__Work required__
Set out exactly every line of the entries below, starting at the line that holds "(.takeInput _ _ _)" and stopping after the line that holds "theorem writtenMarksPersist : Obligations.WrittenMarksPersist".

BEGIN Data records

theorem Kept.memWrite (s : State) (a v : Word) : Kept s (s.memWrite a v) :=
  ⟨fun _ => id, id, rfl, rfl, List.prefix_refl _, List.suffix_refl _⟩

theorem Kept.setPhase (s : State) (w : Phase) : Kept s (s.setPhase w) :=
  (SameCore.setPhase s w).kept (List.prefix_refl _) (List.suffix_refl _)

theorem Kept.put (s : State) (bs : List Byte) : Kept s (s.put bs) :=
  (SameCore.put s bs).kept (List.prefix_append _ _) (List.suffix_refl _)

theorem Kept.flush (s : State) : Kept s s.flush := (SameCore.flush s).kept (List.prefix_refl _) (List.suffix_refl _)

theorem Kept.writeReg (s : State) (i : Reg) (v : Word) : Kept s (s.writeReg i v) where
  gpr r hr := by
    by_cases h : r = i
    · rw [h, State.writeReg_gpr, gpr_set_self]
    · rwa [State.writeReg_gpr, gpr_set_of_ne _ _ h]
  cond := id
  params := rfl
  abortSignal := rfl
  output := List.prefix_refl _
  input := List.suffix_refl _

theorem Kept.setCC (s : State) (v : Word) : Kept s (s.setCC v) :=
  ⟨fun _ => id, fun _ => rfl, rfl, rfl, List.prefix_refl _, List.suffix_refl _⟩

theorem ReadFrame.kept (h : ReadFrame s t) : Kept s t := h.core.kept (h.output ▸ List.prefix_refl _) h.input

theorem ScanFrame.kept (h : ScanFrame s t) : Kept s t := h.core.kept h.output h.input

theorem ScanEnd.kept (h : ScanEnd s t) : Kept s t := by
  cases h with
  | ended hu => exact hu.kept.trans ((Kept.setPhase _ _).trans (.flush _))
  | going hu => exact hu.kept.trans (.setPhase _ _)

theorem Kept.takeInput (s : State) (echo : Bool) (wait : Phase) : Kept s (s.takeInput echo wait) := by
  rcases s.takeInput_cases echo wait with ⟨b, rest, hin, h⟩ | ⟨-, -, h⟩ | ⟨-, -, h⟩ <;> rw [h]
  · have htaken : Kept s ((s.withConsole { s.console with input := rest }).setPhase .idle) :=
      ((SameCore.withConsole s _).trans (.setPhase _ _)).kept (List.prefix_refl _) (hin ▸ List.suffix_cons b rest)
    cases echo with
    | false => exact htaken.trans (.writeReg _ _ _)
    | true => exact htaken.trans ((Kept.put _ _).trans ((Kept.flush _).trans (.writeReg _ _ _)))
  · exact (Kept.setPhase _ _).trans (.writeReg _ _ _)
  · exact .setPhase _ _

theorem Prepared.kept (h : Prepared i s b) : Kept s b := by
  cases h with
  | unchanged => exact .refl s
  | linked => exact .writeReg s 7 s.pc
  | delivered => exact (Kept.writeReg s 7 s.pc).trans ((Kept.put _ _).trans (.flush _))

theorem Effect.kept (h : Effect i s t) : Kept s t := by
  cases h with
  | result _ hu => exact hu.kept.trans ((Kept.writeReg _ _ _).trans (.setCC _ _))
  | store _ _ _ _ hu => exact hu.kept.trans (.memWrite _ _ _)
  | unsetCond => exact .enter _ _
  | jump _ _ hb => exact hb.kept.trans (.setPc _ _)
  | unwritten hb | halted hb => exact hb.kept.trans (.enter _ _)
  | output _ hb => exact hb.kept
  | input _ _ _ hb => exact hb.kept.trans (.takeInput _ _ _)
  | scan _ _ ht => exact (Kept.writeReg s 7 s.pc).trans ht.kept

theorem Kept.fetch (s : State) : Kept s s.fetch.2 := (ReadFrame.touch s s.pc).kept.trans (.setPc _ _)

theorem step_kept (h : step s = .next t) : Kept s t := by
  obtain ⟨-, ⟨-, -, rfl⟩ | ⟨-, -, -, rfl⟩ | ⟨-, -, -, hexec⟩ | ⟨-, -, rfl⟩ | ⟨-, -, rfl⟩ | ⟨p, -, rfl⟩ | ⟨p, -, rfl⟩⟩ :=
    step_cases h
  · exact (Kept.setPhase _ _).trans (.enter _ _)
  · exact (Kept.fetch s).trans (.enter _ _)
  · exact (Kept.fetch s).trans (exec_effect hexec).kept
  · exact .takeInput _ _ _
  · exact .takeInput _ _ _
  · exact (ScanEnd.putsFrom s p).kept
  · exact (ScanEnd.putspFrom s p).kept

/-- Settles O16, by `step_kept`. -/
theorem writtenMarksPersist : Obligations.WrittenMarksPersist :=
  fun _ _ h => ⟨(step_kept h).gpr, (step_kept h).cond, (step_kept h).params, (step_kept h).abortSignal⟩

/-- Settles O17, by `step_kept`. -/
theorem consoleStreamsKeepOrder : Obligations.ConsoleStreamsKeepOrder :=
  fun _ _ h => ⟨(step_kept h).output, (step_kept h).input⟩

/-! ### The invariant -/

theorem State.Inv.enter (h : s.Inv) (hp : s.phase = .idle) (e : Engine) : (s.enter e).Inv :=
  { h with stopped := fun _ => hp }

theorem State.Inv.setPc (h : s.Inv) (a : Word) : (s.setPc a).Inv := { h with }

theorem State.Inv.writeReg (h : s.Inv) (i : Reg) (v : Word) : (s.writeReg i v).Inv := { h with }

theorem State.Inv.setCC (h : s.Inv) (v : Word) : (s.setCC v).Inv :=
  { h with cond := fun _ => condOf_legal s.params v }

END Data records

__Solved problem__
  | input _ _ _ hb => exact hb.kept.trans (.takeInput _ _ _)
  | scan _ _ ht => exact (Kept.writeReg s 7 s.pc).trans ht.kept

theorem Kept.fetch (s : State) : Kept s s.fetch.2 := (ReadFrame.touch s s.pc).kept.trans (.setPc _ _)

theorem step_kept (h : step s = .next t) : Kept s t := by
  obtain ⟨-, ⟨-, -, rfl⟩ | ⟨-, -, -, rfl⟩ | ⟨-, -, -, hexec⟩ | ⟨-, -, rfl⟩ | ⟨-, -, rfl⟩ | ⟨p, -, rfl⟩ | ⟨p, -, rfl⟩⟩ :=
    step_cases h
  · exact (Kept.setPhase _ _).trans (.enter _ _)
  · exact (Kept.fetch s).trans (.enter _ _)
  · exact (Kept.fetch s).trans (exec_effect hexec).kept
  · exact .takeInput _ _ _
  · exact .takeInput _ _ _
  · exact (ScanEnd.putsFrom s p).kept
  · exact (ScanEnd.putspFrom s p).kept

/-- Settles O16, by `step_kept`. -/
theorem writtenMarksPersist : Obligations.WrittenMarksPersist :=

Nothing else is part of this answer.